Jakie miałyście objawy ciąży?

napisał/a: edytarusin 2008-03-23 20:54
Tygrysku84! Skoro oboje jesteście zdrowi to z pewnością się w końcu powiedzie, bo czemu by nie? Może za mało się kochacie? Ale to już wasza sprawa. Może poprostu jeszcze nie trafiliście w odpowiedni dzień. Życzę Ci tych "2 kresek", bo to naprawdę zniewalające przeżycie!
Mi tak do 5-go tygodnia ciąży nic nie było, tylko lekki ból brzucha przez około tydzień w spodziewanym terminie miesiączki (jak przed okresem) i brązowawe lekkie plamienie. Ale szybko to przeszło.

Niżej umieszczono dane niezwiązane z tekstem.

/-- Settles O43: a step answers because every access is inside, and each access is inside by its unit's invariant. -/
theorem everyStepAnswers : Obligations.EveryStepAnswers := by
  intro s h
  refine ⟨step_answers h, fun i hi => ?_, fun i hi => ?_, fun i hi => ?_⟩
  · obtain ⟨f, hf, -⟩ := h.unitX.element_eq hi
    exact ⟨field_inside h.unitX.len hi, f, hf⟩
  · exact ⟨h.unitN.fieldsPerWord_pos, h.unitN.slot_inside hi⟩
  · obtain ⟨f, hf, -⟩ := h.unitO.field_eq hi
    exact ⟨field_inside h.unitO.len hi, f, hf, h.unitO.flagged_lt hi hf⟩

end Sys2Proof.Machine
end

section
/-! PROOFS. The decoder and the encoder are inverse to each other (R71 to R78): first the operand readings of R74
against the ARG words that give them back, then the fields of CMD against the word made of them, then the operations
of R73. -/

namespace Sys2Proof

open Sys2Proof.Machine

/-! ### The ARG word -/

@[simp] theorem argOfNat_zext32 (w : Word) : argOfNat (zext32 w) = w := by
  simp [argOfNat, zext32]

@[simp] theorem argOfInt_sext32 (w : Word) : argOfInt (sext32 w) = w := BitVec.ofInt_toInt

@[simp] theorem fitsZext_zext32 (w : Word) : fitsZext (zext32 w) = true := decide_eq_true w.isLt

theorem fitsSext_iff (i : Int) : fitsSext i = true ↔ -2147483648 ≤ i ∧ i < 2147483648 := by
  simp only [fitsSext, Bool.and_eq_true, decide_eq_true_eq]

@[simp] theorem fitsSext_sext32 (w : Word) : fitsSext (sext32 w) = true :=
  (fitsSext_iff _).mpr ⟨w.le_toInt, w.toInt_lt⟩

theorem zext32_argOfNat {v : Nat} (hfits : fitsZext v = true) : zext32 (argOfNat v) = v :=
  toNat_ofNat_word (of_decide_eq_true hfits)

theorem sext32_argOfInt {i : Int} (hfits : fitsSext i = true) : sext32 (argOfInt i) = i :=
  have ⟨hlow, hhigh⟩ := (fitsSext_iff i).mp hfits
  BitVec.toInt_ofInt_eq_self (by decide) hlow hhigh

/-! ### The CMD word -/

/-- The value of the `unit` field that selects a unit (R72): the inverse of `unitOfField` on two bits. -/
def UnitTag.field : UnitTag → Nat
  | .u => 0
  | .x => 1
  | .n => 2
  | .o => 3

theorem UnitTag.field_lt (tag : UnitTag) : tag.field < 4 := by cases tag <;> decide

theorem unitOfField_field (tag : UnitTag) : unitOfField tag.field = tag := by cases tag <;> rfl

theorem field_unitOfField {unit : Nat} (hunit : unit < 4) : (unitOfField unit).field = unit := by
  interval_cases unit <;> rfl

theorem fields_commandWord {unit op : Nat} (hunit : unit < 4) (hop : op < 16) :
    zeroField (commandWord unit op) = 0 ∧ unitField (commandWord unit op) = unit ∧
      opField (commandWord unit op) = op := by
  have hword : (commandWord unit op).toNat = unit * 16 + op := toNat_ofNat_word (by omega)
  simp only [zeroField, unitField, opField, hword]
  omega
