-- ==== Sys2Proof/Decode.lean ====
section
/-! DEFINITION. Decoding and encoding the words of the part (R53 to R78) and of the host-die harts (R340 to R342). Both directions are
written from the formats of R57 and the code tables of R72 to R75. The decoder reads the fields of a word's format and then holds the
word against the encoding of what it read, so that a reserved bit or an unassigned code is refused, by name. -/

namespace Sys2Proof

/-- Why a word is no instruction. -/
inductive DecodeError
  | unassigned                 -- no opcode or function code is assigned to it (R74, R75, R78)
  | reservedBits               -- a field that the format marks zero is not zero (R57)
  | illFormed (why : Ill)      -- a field holds a code marked illegal (R58 to R60)
  | truncated                  -- fewer bytes than a word
  deriving DecidableEq, Repr

/-- Bits lo to lo + n - 1 of a word. -/
def field (w : Word) (lo n : Nat) : BitVec n := w.extractLsb' lo n

/-- Bit k of a word. -/
def flag (w : Word) (k : Nat) : Bool := w.getLsbD k

def bit (b : Bool) : BitVec 1 := BitVec.ofBool b

def encRR (op : BitVec 7) (o : RR) : Word := bit o.c ++ op ++ bit o.nw ++ o.d ++ bit o.ma ++ o.sa ++ bit o.mb ++ o.sb
def encCP (op : BitVec 7) (o : CP) : Word := bit o.c ++ op ++ bit o.p ++ o.d ++ bit o.ma ++ o.sa ++ bit o.mb ++ o.sb
def encRI (op : BitVec 7) (o : RI) : Word := bit o.c ++ op ++ bit o.nw ++ o.d ++ bit o.ma ++ o.sa ++ o.imm
def encRU (op : BitVec 7) (o : RU) (fn : BitVec 8) : Word := bit o.c ++ op ++ bit o.nw ++ o.d ++ bit o.ma ++ o.sa ++ fn
def encCross (c nw : Bool) (d sa : BitVec 7) (fn : BitVec 8) : Word :=
  bit c ++ (0x46#7) ++ bit nw ++ d ++ (0#1) ++ sa ++ fn
def encSF (o : SF) (fn : BitVec 3) : Word :=
  bit o.c ++ (0x6C#7) ++ bit o.nw ++ o.d ++ bit o.ma ++ o.sa ++ o.ec ++ fn ++ o.ty
def encMM (op : BitVec 7) (o : MM) : Word := bit o.c ++ op ++ o.d ++ o.bp ++ o.ss ++ o.rh ++ bit o.we ++ o.ws ++ o.sz
def encMA (op : BitVec 7) (o : MAt) (aop : BitVec 4) : Word := bit o.c ++ op ++ o.d ++ o.bp ++ o.ss ++ o.sc ++ aop ++ o.ty
def encE (op : BitVec 7) (c : Bool) (d sa : BitVec 7) (fn : BitVec 4) (k : BitVec 6) : Word := bit c ++ op ++ d ++ sa ++ fn ++ k
def encX (op : BitVec 7) (c : Bool) (ec ls : BitVec 2) (sa sb : BitVec 7) (f6 : BitVec 6) : Word :=
  bit c ++ op ++ ec ++ ls ++ sa ++ sb ++ f6
def encB (c : Bool) (cnd : BitVec 2) (sa : BitVec 7) (off : BitVec 15) : Word := bit c ++ (0x70#7) ++ cnd ++ sa ++ off
def encIN (c : Bool) (fn : BitVec 2) (fr sa : BitVec 7) : Word := bit c ++ (0x73#7) ++ fn ++ fr ++ sa ++ (0#8)
def encSY (c : Bool) (fn : BitVec 4) (imm : BitVec 16) : Word := bit c ++ (0x76#7) ++ fn ++ (0#4) ++ imm
def encCV (c : Bool) (fn : BitVec 2) (t : BitVec 4) : Word := bit c ++ (0x75#7) ++ fn ++ (0#18) ++ t
def encCR (c : Bool) (fn : BitVec 2) (r : BitVec 7) (n : BitVec 12) : Word := bit c ++ (0x79#7) ++ fn ++ r ++ (0#3) ++ n
def encPM (c dir : Bool) (r : BitVec 7) : Word := bit c ++ (0x7A#7) ++ bit dir ++ r ++ (0#16)

def rrOf (w : Word) : RR := ⟨flag w 31, flag w 23, field w 16 7, flag w 15, field w 8 7, flag w 7, field w 0 7⟩
def cpOf (w : Word) : CP := ⟨flag w 31, flag w 23, field w 16 7, flag w 15, field w 8 7, flag w 7, field w 0 7⟩
def riOf (w : Word) : RI := ⟨flag w 31, flag w 23, field w 16 7, flag w 15, field w 8 7, field w 0 8⟩
def ruOf (w : Word) : RU := ⟨flag w 31, flag w 23, field w 16 7, flag w 15, field w 8 7⟩
def sfOf (w : Word) : SF := ⟨flag w 31, flag w 23, field w 16 7, flag w 15, field w 8 7, field w 6 2, field w 0 3⟩
def mmOf (w : Word) : MM := ⟨flag w 31, field w 17 7, field w 12 5, field w 9 3, field w 7 2, flag w 6, field w 3 3, field w 0 3⟩
def maOf (w : Word) : MAt := ⟨flag w 31, field w 17 7, field w 12 5, field w 9 3, field w 7 2, field w 0 3⟩
def efOf (w : Word) : EF := ⟨flag w 31, field w 17 7, field w 10 7⟩
def xfOf (w : Word) : XF := ⟨flag w 31, field w 22 2, field w 20 2, field w 13 7, field w 6 7⟩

Może ze 2 razy rano mnie zemdliło tylko, więc chyba szczęściara ze mnie?. Niestety z tego co mi wiadomo to każda ciążą przebiega inaczej, więc i tak wielką niewiadomą jest to co będzie się ze mną dziać przy kolejnej... Wszystkie młode mamy (we wczesnej ciąży i nie tylko!) pamiętajcie że złe objawy są tylko w większości przypadków na początku, a kiedyś będziecie mieć co wspominać! Wesołych Swiąt!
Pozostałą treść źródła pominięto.